The tribunal, in its order issued yesterday, said that the process would have to be completed within six weeks.

According to the TDSAT, since the case is of great importance and has wide repercussions, Trai should also incorporate the views of all stakeholders, including those of the cable operators.

Wire and Wireless India Limited (formerly Siticable) had filed the case against the 31 August, 2006, order by Trai, giving to the cable operators the entire Rs 77 that consumers pay for Free-to-air channels under the Cas regime.

“We said that if this is done under the Cas regime, the Rs 75-odd in fees that we get for carrying pay channels will not even cover our variable costs, let alone overheads,” Arvind Mohan, vice president, WWIL, told Indiantelevision.com.

In the court the WWIL counsel proffered his logic, stating that Trai had said that while cable operators could keep the Rs 77, MSOs could keep the subscription from pay channels, as well as the carriage fees.

However, the subscription for the pay channels would also be shared between MSOs and LMOs as well as broadcasters, as per a Trai formula.

‘Carriage fees’ are the amount charged by MSOs for carrying a certain pay channel in the ‘prime band’ or ‘colour band’, that is, special, viewer-preferred slots.
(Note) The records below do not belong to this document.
theorem State.safeStr_frame (s : State) (k : Nat) :
    Frame [.mode, .power, .prot, .jnl, .enabled] s (State.safeStr s k) := by
  unfold State.safeStr
  have h0 : Frame [.mode, .power, .prot, .jnl, .enabled] s s := Frame.refl _ _
  extract_lets x1
  have hx1 : Frame _ _ x1 := (.after (State.modPst_frame ..) h0 rfl)
  split
  · exact (.after (State.endConnect_frame ..) hx1 rfl)
  · exact (.after (State.setStr_frame ..) (.after (State.startOpening_frame ..) hx1 rfl) rfl)
  · exact (.after (State.setStr_frame ..) (.after (State.startOpening_frame ..) hx1 rfl) rfl)
  · exact (.after (State.setStr_frame ..) (.after (State.startOpening_frame ..) hx1 rfl) rfl)
  · exact (.after (State.startOpening_frame ..) hx1 rfl)

theorem State.safeLatchSet_frame (s : State) (cause : Byte) :
    Frame [.jnl, .safeLatch] s (State.safeLatchSet s cause) := by
  unfold State.safeLatchSet
  have h0 : Frame [.jnl, .safeLatch] s s := Frame.refl _ _
  exact (.ite (.after (State.ev_frame ..) (.upd h0 rfl) rfl) h0)

theorem State.enterSafe_frame (s : State) (cause : Byte) (cmd : Word) :
    Frame [.mode, .link, .power, .prot, .pair, .site, .tw, .upd, .jnl, .modeNow, .enabled, .safeOuts, .pairState, .ledger, .safeLatch] s (State.enterSafe s cause cmd) := by
  unfold State.enterSafe
  have h0 : Frame [.mode, .link, .power, .prot, .pair, .site, .tw, .upd, .jnl, .modeNow, .enabled, .safeOuts, .pairState, .ledger, .safeLatch] s s := Frame.refl _ _
  extract_lets x1 x2 x3 x4 x5 x6 x7
  have hx3 : Frame _ _ x3 := (.after (State.safeLatchSet_frame ..) (.upd h0 rfl) rfl)
  have hx4 : Frame _ _ x4 := (.foldl (.after (State.safeAborts_frame ..) hx3 rfl) fun _ _ h2 => (.after (State.safeStr_frame ..) h2 rfl))
  have hx5 : Frame _ _ x5 := (.after (State.setMode_frame ..) hx4 rfl)
  have hx7 : Frame _ _ x7 := (.upd hx5 rfl)
  split
  · exact (.foldl hx3 fun _ _ h5 => (.after (State.safeStr_frame ..) h5 rfl))
  · exact (.foldl hx3 fun _ _ h5 => (.after (State.safeStr_frame ..) h5 rfl))
  · exact (.after (State.ev_frame ..) hx3 rfl)
  · exact (.ite (.after (State.setPair_frame ..) hx7 rfl) hx7)

theorem State.keptAll_frame (s : State) (cause : Byte) : Frame [.sys, .time, .mode, .linkCfg, .link, .cfeCfg, .cfgReplaced, .cfe, .meas, .cells, .aux, .th, .herdTab, .mkCell, .mkTh, .est, .thm, .herd, .power, .prot, .dsp, .grz, .pair, .site, .bus, .tw, .cfg, .upd, .mem, .jnl, .acc, .psv, .frame, .modeNow, .enabled, .safeOuts, .pairState, .session, .pages, .remap, .policies] s (State.keptAll s cause) :=
  .updL (.refl _ _) rfl (.of_pages rfl (fun _ => rfl))

theorem State.outputsOff_frame (s : State) :
    Frame [.power] s (State.outputsOff s) := by
  unfold State.outputsOff
  have h0 : Frame [.power] s s := Frame.refl _ _
  exact (.upd h0 rfl)

theorem State.keptRuntime_frame (s : State) : Frame restartViews s (State.keptRuntime s) :=
  .upd (.after (State.keptAll_frame s 0x04) (Frame.refl _ _) rfl) rfl

theorem State.restart_frame (s : State) (cause : Byte) :
    Frame restartViews s (State.restart s cause) := by
  unfold State.restart
  exact (.ite (.after (State.keptRuntime_frame ..) (.refl _ _) rfl) (.after (State.keptAll_frame ..) (.refl _ _) rfl))

theorem State.sf12_frame (s : State) (n : Nat) (detail : Nat) (island : Bool) :
    Frame [.mode, .link, .power, .prot, .pair, .site, .tw, .upd, .jnl, .modeNow, .enabled, .safeOuts, .pairState, .ledger, .safeLatch] s (State.sf12 s n detail island) := by
  unfold State.sf12
  have h0 : Frame [.mode, .link, .power, .prot, .pair, .site, .tw, .upd, .jnl, .modeNow, .enabled, .safeOuts, .pairState, .ledger, .safeLatch] s s := Frame.refl _ _
  extract_lets x1 x2 x3 x4
  have hx1 : Frame _ _ x1 := (.after (State.diagFail_frame ..) h0 rfl)
  have hx2 : Frame _ _ x2 := (.after (State.ev_frame ..) hx1 rfl)
  have hx4 : Frame _ _ x4 := (.upd hx2 rfl)
  exact (.after (State.enterSafe_frame ..) hx4 rfl)

theorem State.freeze_frame (s : State) (trigger : Nat) :
    Frame (View.ledger :: View.safeLatch :: restartViews) s (State.freeze s trigger) := by
  unfold State.freeze
  have h0 : Frame (View.ledger :: View.safeLatch :: restartViews) s s := Frame.refl _ _
  extract_lets x1 x2 x3 x4 x5 x6 x7 x8 x9 x10
  have hx2 : Frame _ _ x2 := (.after (State.diagFail_frame ..) h0 rfl)
  have hx3 : Frame _ _ x3 := (.after (State.ev_frame ..) hx2 rfl)
  have hx6 : Frame _ _ x6 := (.foldl hx3 fun _ _ h3 => (.after (State.endConnect_frame ..) (.after (State.modPp_frame ..) (.after (State.modPst_frame ..) h3 rfl) rfl) rfl))
  have hx9 : Frame _ _ x9 := (.upd hx6 rfl)
  have hx10 : Frame _ _ x10 := (.ite (.after (State.sf12_frame ..) hx9 rfl) hx9)
  exact (.after (State.restart_frame ..) hx10 rfl)

theorem State.tripModule_frame (s : State) (n : Nat) (idx : Nat) (value : Int) :
    Frame [.mode, .power, .prot, .pair, .site, .tw, .jnl, .enabled, .ledger] s (State.tripModule s n idx value) := by
  unfold State.tripModule
  have h0 : Frame [.mode, .power, .prot, .pair, .site, .tw, .jnl, .enabled, .ledger] s s := Frame.refl _ _
  extract_lets x1 x2 x3 x4
  have hx2 : Frame _ _ x2 := (.after (State.ev_frame ..) h0 rfl)
  have hx4 : Frame _ _ x4 := (.foldl hx2 fun _ _ h2 => (.after (State.startCapture_frame ..) h2 rfl))
  exact (.foldl hx4 fun _ _ h3 => (.after (State.takeActions_frame ..) (.after (State.modPst_frame ..) h3 rfl) rfl))

theorem State.warnEnd_frame (s : State) (k : Nat) (n : Nat) :
    Frame [.mode, .power, .prot, .jnl, .enabled] s (State.warnEnd s k n) := by
  unfold State.warnEnd
  have h0 : Frame [.mode, .power, .prot, .jnl, .enabled] s s := Frame.refl _ _
  extract_lets x1 x2
  have hx1 : Frame _ _ x1 := (.after (State.modPst_frame ..) h0 rfl)
  have hx2 : Frame _ _ x2 := (.after (State.ev_frame ..) hx1 rfl)
  exact (.ite (.after (State.recordOwn_frame ..) (.after (State.clearAlarm_frame ..) hx2 rfl) rfl) h0)

end Sys2Proof.Machine
end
This was applicable when the channels were streamed in the analogue system, because in that system, the number of channels would be limited to a maximum of 60.

Under the Cas system, where digitalisation is compulsory, the number of channels shown can be innumerable, theoretically, and not less than 600, or 10 times that under the analogue system.

WWIL argued today that Trai itself had gone on record that ‘carriage fees’ are a temporary phenomena and would disappear under the Cas regime, because the carrying capacity would shoot up from 60 to at least 600. Hence, the MSOs would lose that avenue of revenue.

Trai argued that sharing of the FTA purse would lead to disputes and hence it had opted for a simple formula that MSOs could keep the carriage fees and the cable operators could keep the Rs 77 from the consumer subscription for FTAs.

The tribunal, however, felt that he matter was seminal and the views of all the stakeholders need to be incorporated, and asked Trai to file the response of the views of all parties concerned within six weeks.

Incidentally, this is the second time in two weeks that TDSAT has asked Trai to review aspects of an important case. The first was last week when TDSAT asked Trai to give their views on transponder capacity issue after examination of the facts. That case too, had been filed by Siticable, now known as WWIL.